(Beginning of PROVIDED DATA)

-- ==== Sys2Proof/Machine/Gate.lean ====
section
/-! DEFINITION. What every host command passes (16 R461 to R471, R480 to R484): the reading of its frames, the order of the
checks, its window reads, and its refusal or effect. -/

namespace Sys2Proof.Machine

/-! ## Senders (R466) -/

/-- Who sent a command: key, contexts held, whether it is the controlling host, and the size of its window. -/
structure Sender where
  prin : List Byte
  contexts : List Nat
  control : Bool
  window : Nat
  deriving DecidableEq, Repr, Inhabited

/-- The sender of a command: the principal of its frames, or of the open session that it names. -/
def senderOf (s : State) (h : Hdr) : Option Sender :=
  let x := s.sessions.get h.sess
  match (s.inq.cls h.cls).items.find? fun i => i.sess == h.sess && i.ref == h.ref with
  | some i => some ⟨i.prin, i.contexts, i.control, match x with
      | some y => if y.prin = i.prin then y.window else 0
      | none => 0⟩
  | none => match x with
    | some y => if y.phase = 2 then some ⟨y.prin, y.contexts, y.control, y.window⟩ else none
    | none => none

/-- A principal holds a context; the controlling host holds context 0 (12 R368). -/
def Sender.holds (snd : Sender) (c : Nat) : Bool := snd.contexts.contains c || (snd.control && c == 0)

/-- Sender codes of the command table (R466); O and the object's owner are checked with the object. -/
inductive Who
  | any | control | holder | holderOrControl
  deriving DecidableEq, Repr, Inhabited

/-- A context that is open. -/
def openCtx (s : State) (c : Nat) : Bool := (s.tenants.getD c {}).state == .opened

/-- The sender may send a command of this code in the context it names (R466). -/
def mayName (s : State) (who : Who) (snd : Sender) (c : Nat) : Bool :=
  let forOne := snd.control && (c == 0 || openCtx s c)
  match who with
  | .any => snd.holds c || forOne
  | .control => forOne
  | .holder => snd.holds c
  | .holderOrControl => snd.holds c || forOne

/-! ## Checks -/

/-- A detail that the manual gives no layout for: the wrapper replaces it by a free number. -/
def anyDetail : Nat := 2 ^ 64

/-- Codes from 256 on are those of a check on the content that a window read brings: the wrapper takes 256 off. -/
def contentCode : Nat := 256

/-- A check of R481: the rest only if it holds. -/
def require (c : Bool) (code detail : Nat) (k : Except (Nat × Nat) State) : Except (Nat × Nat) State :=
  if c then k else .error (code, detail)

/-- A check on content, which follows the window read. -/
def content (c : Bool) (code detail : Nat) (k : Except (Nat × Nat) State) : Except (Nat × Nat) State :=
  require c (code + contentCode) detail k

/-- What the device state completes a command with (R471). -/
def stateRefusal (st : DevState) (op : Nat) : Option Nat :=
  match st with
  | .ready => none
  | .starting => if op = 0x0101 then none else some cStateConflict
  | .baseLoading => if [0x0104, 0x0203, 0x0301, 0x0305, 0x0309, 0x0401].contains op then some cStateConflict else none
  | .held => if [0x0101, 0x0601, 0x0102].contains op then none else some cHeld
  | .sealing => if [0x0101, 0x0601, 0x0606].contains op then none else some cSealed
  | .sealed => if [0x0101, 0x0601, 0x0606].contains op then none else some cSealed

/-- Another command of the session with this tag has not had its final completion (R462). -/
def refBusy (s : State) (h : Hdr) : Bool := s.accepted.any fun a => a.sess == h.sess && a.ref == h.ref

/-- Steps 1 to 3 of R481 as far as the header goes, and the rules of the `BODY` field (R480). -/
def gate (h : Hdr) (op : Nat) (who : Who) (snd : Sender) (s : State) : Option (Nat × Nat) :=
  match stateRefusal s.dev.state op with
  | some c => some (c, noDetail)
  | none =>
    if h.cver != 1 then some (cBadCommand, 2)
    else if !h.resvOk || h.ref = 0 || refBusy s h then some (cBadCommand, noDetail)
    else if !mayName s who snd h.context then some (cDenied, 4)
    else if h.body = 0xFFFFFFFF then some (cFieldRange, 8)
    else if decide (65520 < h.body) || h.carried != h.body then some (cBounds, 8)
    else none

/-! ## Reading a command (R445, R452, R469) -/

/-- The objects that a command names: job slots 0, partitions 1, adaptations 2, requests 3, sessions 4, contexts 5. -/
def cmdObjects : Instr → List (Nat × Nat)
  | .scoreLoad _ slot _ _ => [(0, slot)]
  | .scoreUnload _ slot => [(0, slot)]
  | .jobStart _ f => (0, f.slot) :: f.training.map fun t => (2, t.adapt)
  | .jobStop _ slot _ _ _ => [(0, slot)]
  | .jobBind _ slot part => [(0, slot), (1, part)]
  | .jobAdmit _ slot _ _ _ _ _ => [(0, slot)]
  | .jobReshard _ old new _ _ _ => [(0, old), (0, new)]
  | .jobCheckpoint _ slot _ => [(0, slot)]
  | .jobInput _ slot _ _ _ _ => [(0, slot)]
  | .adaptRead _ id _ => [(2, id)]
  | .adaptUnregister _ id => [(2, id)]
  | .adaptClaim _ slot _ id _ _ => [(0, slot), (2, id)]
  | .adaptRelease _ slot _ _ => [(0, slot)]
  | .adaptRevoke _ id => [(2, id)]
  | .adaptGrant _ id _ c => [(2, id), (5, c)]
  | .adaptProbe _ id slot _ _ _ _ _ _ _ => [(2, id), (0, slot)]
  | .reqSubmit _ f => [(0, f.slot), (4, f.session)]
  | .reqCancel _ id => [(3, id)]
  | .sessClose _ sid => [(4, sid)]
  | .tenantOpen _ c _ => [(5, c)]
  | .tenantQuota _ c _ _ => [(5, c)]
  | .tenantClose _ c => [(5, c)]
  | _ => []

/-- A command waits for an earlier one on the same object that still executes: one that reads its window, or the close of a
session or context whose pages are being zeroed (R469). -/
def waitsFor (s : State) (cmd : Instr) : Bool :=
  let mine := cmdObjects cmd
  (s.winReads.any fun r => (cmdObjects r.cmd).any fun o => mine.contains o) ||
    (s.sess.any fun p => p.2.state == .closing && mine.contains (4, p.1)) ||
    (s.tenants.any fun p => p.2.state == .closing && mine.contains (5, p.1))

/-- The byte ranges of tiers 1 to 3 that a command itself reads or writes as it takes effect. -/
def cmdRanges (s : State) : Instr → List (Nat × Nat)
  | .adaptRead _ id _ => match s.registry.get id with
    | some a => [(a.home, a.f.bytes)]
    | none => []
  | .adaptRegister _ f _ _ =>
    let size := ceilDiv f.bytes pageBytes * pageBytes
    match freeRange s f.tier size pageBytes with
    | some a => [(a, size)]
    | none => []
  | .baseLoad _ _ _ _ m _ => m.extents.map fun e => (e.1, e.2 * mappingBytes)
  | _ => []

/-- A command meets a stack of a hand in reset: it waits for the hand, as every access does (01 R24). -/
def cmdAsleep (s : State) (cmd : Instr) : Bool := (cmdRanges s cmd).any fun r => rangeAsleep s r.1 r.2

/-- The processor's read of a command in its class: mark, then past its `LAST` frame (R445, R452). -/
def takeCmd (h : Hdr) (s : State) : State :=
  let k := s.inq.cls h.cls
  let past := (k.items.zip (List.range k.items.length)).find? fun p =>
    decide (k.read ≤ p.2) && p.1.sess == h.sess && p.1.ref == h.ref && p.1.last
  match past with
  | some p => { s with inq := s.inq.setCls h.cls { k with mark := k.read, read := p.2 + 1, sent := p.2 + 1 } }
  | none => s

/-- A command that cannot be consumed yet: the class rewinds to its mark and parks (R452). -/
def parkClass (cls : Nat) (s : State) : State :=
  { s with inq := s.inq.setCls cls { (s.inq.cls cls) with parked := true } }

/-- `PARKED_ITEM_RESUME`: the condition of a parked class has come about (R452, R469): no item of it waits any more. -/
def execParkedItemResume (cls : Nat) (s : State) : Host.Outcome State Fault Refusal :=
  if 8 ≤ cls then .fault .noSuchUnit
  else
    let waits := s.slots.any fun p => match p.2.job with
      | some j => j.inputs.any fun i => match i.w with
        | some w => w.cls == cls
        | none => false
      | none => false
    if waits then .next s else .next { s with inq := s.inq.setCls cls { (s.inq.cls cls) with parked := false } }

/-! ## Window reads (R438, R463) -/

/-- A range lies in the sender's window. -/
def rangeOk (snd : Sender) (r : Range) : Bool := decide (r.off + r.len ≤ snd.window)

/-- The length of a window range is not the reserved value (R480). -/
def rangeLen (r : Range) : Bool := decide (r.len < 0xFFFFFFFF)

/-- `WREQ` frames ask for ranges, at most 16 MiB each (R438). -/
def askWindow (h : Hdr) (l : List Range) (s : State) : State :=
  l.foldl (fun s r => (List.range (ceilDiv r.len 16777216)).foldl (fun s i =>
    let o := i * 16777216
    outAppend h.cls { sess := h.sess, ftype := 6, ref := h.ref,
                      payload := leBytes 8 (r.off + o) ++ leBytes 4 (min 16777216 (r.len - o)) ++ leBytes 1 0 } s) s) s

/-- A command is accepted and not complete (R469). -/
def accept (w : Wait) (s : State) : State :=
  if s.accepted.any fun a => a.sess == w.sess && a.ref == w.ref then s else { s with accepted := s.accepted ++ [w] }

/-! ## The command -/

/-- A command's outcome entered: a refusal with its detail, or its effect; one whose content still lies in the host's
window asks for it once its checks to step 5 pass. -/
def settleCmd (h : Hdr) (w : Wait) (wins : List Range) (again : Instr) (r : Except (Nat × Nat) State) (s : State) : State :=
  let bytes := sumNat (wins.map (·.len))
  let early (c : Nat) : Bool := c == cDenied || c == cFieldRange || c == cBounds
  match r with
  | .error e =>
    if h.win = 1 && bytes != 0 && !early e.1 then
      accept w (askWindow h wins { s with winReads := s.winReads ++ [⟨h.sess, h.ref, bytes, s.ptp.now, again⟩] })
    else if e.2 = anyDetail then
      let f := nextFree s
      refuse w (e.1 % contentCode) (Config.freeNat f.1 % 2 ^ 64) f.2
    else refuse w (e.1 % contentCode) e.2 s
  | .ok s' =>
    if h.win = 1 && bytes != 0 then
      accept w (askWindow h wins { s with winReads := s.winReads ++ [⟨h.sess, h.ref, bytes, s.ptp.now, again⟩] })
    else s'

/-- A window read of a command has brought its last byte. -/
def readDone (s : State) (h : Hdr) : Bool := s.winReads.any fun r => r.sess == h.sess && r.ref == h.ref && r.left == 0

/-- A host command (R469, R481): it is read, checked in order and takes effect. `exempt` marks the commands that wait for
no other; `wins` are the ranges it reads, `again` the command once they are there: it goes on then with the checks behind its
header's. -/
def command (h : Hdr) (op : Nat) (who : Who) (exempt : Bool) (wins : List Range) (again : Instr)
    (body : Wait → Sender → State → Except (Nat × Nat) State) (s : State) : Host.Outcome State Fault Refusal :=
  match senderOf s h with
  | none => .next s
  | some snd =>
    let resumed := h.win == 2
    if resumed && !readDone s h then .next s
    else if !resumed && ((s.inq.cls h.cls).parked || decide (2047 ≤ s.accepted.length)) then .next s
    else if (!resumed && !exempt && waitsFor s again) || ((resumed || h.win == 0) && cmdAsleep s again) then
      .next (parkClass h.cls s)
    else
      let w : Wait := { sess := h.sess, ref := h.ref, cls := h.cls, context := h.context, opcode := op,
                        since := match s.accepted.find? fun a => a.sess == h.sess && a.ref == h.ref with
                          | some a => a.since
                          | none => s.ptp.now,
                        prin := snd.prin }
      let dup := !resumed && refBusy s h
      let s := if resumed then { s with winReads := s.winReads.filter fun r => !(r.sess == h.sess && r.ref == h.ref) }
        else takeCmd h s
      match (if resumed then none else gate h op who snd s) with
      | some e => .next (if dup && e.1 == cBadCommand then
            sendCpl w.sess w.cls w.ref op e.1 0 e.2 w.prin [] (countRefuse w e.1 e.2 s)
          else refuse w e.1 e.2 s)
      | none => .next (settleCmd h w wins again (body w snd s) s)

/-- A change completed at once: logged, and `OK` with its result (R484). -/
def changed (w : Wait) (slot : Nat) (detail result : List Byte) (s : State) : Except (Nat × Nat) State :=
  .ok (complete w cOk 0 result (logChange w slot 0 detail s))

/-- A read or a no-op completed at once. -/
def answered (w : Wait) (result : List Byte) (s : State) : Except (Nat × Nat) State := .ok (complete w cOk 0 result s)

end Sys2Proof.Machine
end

(End of PROVIDED DATA)
(Beginning of PROVIDED DATA)

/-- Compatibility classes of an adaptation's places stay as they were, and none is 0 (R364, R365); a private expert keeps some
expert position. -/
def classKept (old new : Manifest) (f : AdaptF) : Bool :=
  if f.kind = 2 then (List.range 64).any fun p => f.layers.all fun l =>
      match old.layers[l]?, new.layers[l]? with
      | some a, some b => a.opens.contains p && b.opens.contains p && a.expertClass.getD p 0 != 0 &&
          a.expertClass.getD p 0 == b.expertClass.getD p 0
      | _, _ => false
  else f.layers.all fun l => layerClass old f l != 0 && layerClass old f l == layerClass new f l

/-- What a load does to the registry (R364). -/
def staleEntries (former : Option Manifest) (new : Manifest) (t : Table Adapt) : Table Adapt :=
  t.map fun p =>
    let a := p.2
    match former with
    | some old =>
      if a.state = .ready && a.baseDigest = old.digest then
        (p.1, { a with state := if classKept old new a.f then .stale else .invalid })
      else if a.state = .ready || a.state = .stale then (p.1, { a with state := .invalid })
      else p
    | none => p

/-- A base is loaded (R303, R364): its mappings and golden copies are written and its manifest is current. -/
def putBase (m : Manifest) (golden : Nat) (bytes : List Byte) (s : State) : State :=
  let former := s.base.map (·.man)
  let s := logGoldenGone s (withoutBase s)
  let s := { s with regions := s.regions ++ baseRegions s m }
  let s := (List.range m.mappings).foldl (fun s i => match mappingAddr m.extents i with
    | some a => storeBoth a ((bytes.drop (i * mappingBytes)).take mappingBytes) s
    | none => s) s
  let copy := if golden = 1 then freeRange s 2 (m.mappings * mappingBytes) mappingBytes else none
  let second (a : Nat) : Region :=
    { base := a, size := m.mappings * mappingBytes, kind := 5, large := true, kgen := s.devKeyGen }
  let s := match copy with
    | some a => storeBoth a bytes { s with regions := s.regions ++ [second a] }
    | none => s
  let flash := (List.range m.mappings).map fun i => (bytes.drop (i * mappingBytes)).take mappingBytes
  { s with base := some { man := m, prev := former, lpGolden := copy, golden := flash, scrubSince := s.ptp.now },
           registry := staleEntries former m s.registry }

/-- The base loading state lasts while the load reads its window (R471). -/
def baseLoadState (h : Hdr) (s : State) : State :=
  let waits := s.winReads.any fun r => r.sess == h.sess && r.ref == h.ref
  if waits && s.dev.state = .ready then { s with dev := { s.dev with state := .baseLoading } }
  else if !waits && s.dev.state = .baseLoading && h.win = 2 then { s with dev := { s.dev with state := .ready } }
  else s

(End of PROVIDED DATA)

_WORK INSTRUCTION_.
Every line of the entries above that includes "extents" should be copied.

_WRITTEN REPLY_.
  | .baseLoad _ _ _ _ m _ => m.extents.map fun e => (e.1, e.2 * mappingBytes)
  let s := (List.range m.mappings).foldl (fun s i => match mappingAddr m.extents i with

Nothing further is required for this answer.